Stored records
/-- UHP sessions: HELLO, sequenced messages, timers. While the port answers and the message is for an address of the
part (CE counted, and noted for a session's next ACK): a well-formed HELLO, no repeat of one answered within 1 s,
whose version ranges meet ours in the ready stage, a session number free: a session is added, last, with the lowest
free number, the sender's address and port, the highest common versions, its ISN expected next, and no key; with no
common version it is refused by NAK; either answer is remembered, and a repeat gets it again. MBOX_REQ, WRITE,
READ_REQ and READ_RESP, well formed, of a known session, in its receive window and not held: it is held, what is in
order is delivered, and the acknowledgement is noted. A repeat is acknowledged again. An ACK, blocks or none: what it
covers is no longer unacknowledged, the window changes as windowAfter says, the session is not STALLED, one that was
starts its tries again, what waited is sent. A NAK of an unacknowledged message: it counts as acknowledged and its
refusal is noted. Timers: the retransmission of unacknowledged messages with tries left; the delayed ACK that is due;
the HELLO probe and the closing of a STALLED session; the expiry of a session key. The free values, the order of the
checks and deliveries, and the VERSION of a NAK are logs 12, 40, 41. Rests on spec/16_host_link_mailbox.md. -/
def Obligations.SessionCommandsComplete : Prop :=
  (∀ (m : UhpMsg) (s : State) (c : Dev), uhpUp s.dev = true → forPart s.fuses s.dev m.dst = true →
    m.rsvd = false → m.ece = false → m.session = 0xFFFF → m.seq = 0 → m.ackno = 0 → m.body.length = 16 → m.len = 16 → le m.body 4 4 = 0 →
    c = (if m.ce then hostErr s.dev 5 1 else s.dev) →
    (∀ x, (s.dev.host.hellos.find? (sameHello s.dev m)) = some x →
      exec (.hello m) s = .next (s.putDev (onLine c m.hostAddr m.hostPort x.ect [x.answer]))) ∧
    ((s.dev.host.hellos.find? (sameHello s.dev m)) = none →
      (∀ u x n, s.dev.boot.stage = .ready →
        agree [0x12, 0x11, 0x10] (le m.body 0 1) (le m.body 1 1) = some u → agree [0x11, 0x10] (le m.body 2 1) (le m.body 3 1) = some x →
        lowestSession s.dev = some n →
        ∃ t y z, exec (.hello m) s = .next t ∧ t.dev.host.sessions = s.dev.host.sessions ++ [y] ∧ y.num = n ∧ y.hostAddr = m.hostAddr ∧
          y.hostPort = m.hostPort ∧ y.uhp.toNat = u ∧ y.mbox.toNat = x ∧ y.rcvNext = BitVec.ofNat 64 (le m.body 8 8) ∧ y.key = none ∧
          z ∈ t.dev.host.hellos ∧ z.answer = rawMsg y.uhp n 1 0 false (helloBody t.dev y) ∧ sameHello t.dev m z = true) ∧
      (s.dev.boot.stage = .ready → (agree [0x12, 0x11, 0x10] (le m.body 0 1) (le m.body 1 1) = none ∨
          agree [0x11, 0x10] (le m.body 2 1) (le m.body 3 1) = none) →
        ∃ t, exec (.hello m) s = .next t ∧ t.dev.host.sessions = s.dev.host.sessions ∧
          t.dev.out = (onLine s.dev m.hostAddr m.hostPort false [nakFor m 0xFFFF sBadVersion]).out))) ∧
  (∀ (m : UhpMsg) (s : State) (x : Session) (c : Dev), uhpUp s.dev = true → forPart s.fuses s.dev m.dst = true →
    uhpHeaderOk m = true → m.ackno = 0 → m.ece = false → sessionOf s.dev m = some x →
    c = modSession (if m.ce then hostErr s.dev 5 1 else s.dev) x.id (fun y => { y with ceSeen := y.ceSeen || m.ce }) →
    ((m.seq - x.rcvNext).toNat < fld x.cfg 47 32 → (∀ y ∈ x.rcvHeld, y.2.seq ≠ m.seq) →
      ∀ put : Nat → Dev, put = (fun ty => noteAck (pumpRx (modSession c x.id fun y => { y with rcvHeld := y.rcvHeld ++ [(ty, m)] }) x.id) x.id) →
      exec (.mboxReq m) s = .next (s.putDev (put 2)) ∧ exec (.write m) s = .next (s.putDev (put 5)) ∧
      exec (.readReq m) s = .next (s.putDev (put 6)) ∧ exec (.readResp m) s = .next (s.putDev (put 7))) ∧
    ((2 ^ 63 ≤ (m.seq - x.rcvNext).toNat ∨ ∃ y ∈ x.rcvHeld, y.2.seq = m.seq) →
      exec (.mboxReq m) s = .next (s.putDev (sendAck c x.id)) ∧ exec (.write m) s = .next (s.putDev (sendAck c x.id)) ∧
      exec (.readReq m) s = .next (s.putDev (sendAck c x.id)) ∧ exec (.readResp m) s = .next (s.putDev (sendAck c x.id)))) ∧
  (∀ (n : Nat) (s : State) (x : Session), findSession s.dev n = some x →
    (x.unacked ≠ [] → x.stalled = false → (∀ y ∈ x.unacked, y.tries < fld x.cfg 19 16) →
      exec (.uhpRetransmitTimeout n) s = .next (s.putDev (let d := modSession s.dev n fun y => { y with
          unacked := y.unacked.map fun z => { z with tries := z.tries + 1 }
          window := if y.uhp.toNat ≥ 0x12 then min 16 (fld y.cfg 47 32) else y.window, ackedInWindow := 0 }
        hostErr (onSession d x (x.unacked.map (·.msg))) 3 x.unacked.length))) ∧
    (x.ackDue = true → exec (.ackDelayTimer n) s = .next (s.putDev (sendAck s.dev n))) ∧
    (x.stalled = true → exec (.stallProbeTimer n) s = .next (s.putDev (sendRaw s.dev x 1 0 false (helloBody s.dev x)))) ∧
    (x.stalled = true → exec (.uhpIdleTimeout n) s = .next (s.putDev (closeSession s.dev n))) ∧
    (∀ k, x.key = some k → k.expiry ≠ 0 → k.expiry.toNat ≤ s.dev.time.now →
      exec (.sessionExpiry n) s = .next (s.putDev (closeSession s.dev n)))) ∧
  (∀ (m : UhpMsg) (s : State) (x : Session) (c : Dev), uhpUp s.dev = true → forPart s.fuses s.dev m.dst = true →
    uhpHeaderOk m = true → m.seq = 0 → sessionOf s.dev m = some x → c = (if m.ce then hostErr s.dev 5 1 else s.dev) →
    (∀ n bs, n = le m.body 0 1 → n ≤ 16 → m.body.length = 8 + 16 * n → le m.body 1 7 = 0 →
      bs = (if x.uhp.toNat ≥ 0x11 then (List.range n).map fun i => (le m.body (8 + 16 * i) 8, le m.body (16 + 16 * i) 8) else []) →
      exec (.ack m) s = .next (s.putDev (let n := (x.unacked.filter fun u => ackCovers m.ackno.toNat bs u.msg.seq.toNat).length
        pumpSession (modSession c x.id fun y =>
          { windowAfter c.time.now n (m.ece && decide (x.uhp.toNat ≥ 0x12)) y with
            unacked := (y.unacked.filter fun u => !ackCovers m.ackno.toNat bs u.msg.seq.toNat).map fun u => { u with
              tries := if y.stalled then 0 else u.tries }
            stalled := false, ceSeen := y.ceSeen || m.ce }) x.id))) ∧
    (∀ u, m.ackno = 0 → m.ece = false → m.body.length = 9 → (x.unacked.find? fun u => u.msg.seq.toNat == le m.body 0 8) = some u →
      exec (.nak m) s = .next (s.putDev (pumpSession (refused (modSession
        (modSession c x.id fun y => { y with ceSeen := y.ceSeen || m.ce }) x.id fun y =>
          { y with unacked := y.unacked.filter fun u => u.msg.seq.toNat != le m.body 0 8 }) x.id u.msg (le m.body 8 1)) x.id))))

/-- HOST_IP4 and HOST_PTP_CFG: fields and use. With the rails on, a write of HOST_IP4: ADDR and PREFIX read back as
written, the reserved bits read zero; after reset all are zero. With either of ADDR and PREFIX zero no datagram over
IPv4 is for the part, and ARP requests, HELLO, MBOX_REQ, WRITE, READ_REQ, READ_RESP, ACK and NAK over IPv4 change
nothing; with both non-zero, while the port answers, an ARP request for ADDR is answered and a datagram to ADDR is for
the part. A write of HOST_PTP_CFG: DOMAIN and EN read back as written, the reserved bits read zero; after reset DOMAIN
is 0 and EN is 1. With the link up in the ready stage, a PTP message of another domain, or with EN 0, changes nothing;
with EN 1, a one-step Sync of the selected master in the domain DOMAIN, the delay known and the time base in lock,
sets the offset that slewing removes. Rule R466; R468. -/
def Obligations.HostAddressAndPtpRegisters : Prop :=
  (∀ (v : U64) (s : State), s.dev.pwr.rails = true →
    (∃ t, exec (.registerWrite .hostIp4 v) s = .next t ∧ ∀ x, x = regVal t.fuses t.dev .hostIp4 →
      nfld x 31 0 = fld v 31 0 ∧ nfld x 37 32 = fld v 37 32 ∧ nfld x 63 38 = 0) ∧
    (∃ t, exec (.registerWrite .hostPtpCfg v) s = .next t ∧ ∀ x, x = regVal t.fuses t.dev .hostPtpCfg →
      nfld x 7 0 = fld v 7 0 ∧ nfld x 8 8 = fld v 8 8 ∧ nfld x 31 9 = 0)) ∧
  regVal State.reset.fuses State.reset.dev .hostIp4 = 0 ∧ regVal State.reset.fuses State.reset.dev .hostPtpCfg = 0x100 ∧
  (∀ (s : State) (sender target : U32),
    (fld s.dev.host.ip4 31 0 ≠ 0 → fld s.dev.host.ip4 37 32 ≠ 0 → target.toNat = fld s.dev.host.ip4 31 0 → uhpUp s.dev = true →
      exec (.arpRequest sender target) s = .next (s.putDev (sendFrame s.dev (.arpReply sender target))) ∧
      forPart s.fuses s.dev (.v4 target) = true) ∧
    (fld s.dev.host.ip4 31 0 = 0 ∨ fld s.dev.host.ip4 37 32 = 0 → exec (.arpRequest sender target) s = .next s ∧
      forPart s.fuses s.dev (.v4 target) = false ∧
      ∀ m : UhpMsg, m.dst = .v4 target → exec (.hello m) s = .next s ∧ exec (.mboxReq m) s = .next s ∧ exec (.write m) s = .next s ∧
        exec (.readReq m) s = .next s ∧ exec (.readResp m) s = .next s ∧ exec (.ack m) s = .next s ∧ exec (.nak m) s = .next s)) ∧
  (∀ (s : State) (m : PtpMsg), s.dev.host.link = true → s.dev.boot.stage = .ready →
    (¬ (bit s.dev.host.ptpCfg 8 = true ∧ fld s.dev.host.ptpCfg 7 0 = (ptpDomain m).toNat) → exec (.ptpSync m) s = .next s) ∧
    (∀ n src seq t1 w, bit s.dev.host.ptpCfg 8 = true → fld s.dev.host.ptpCfg 7 0 = n.toNat → m = .sync n src seq false t1 →
      ptpMaster s.dev = some src → s.dev.host.ptp.delay = some w → s.dev.time.locked = true →
      ∃ t, exec (.ptpSync m) s = .next t ∧ t.dev.time = { s.dev.time with
        holdover := false, offset := (s.dev.time.now : Int) - t1 - w, slew := (s.dev.time.now : Int) - t1 - w }))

__TASK TO COMPLETE__: Retype only the lines above between the line with "((2 ^ 63 ≤ (m.seq" and the line with "exec (.uhpRetransmitTimeout n)", counting those two lines as well, and keep every character as it is.

__ANSWER TO THIS TASK__:
    ((2 ^ 63 ≤ (m.seq - x.rcvNext).toNat ∨ ∃ y ∈ x.rcvHeld, y.2.seq = m.seq) →
      exec (.mboxReq m) s = .next (s.putDev (sendAck c x.id)) ∧ exec (.write m) s = .next (s.putDev (sendAck c x.id)) ∧
      exec (.readReq m) s = .next (s.putDev (sendAck c x.id)) ∧ exec (.readResp m) s = .next (s.putDev (sendAck c x.id)))) ∧
  (∀ (n : Nat) (s : State) (x : Session), findSession s.dev n = some x →
    (x.unacked ≠ [] → x.stalled = false → (∀ y ∈ x.unacked, y.tries < fld x.cfg 19 16) →
      exec (.uhpRetransmitTimeout n) s = .next (s.putDev (let d := modSession s.dev n fun y => { y with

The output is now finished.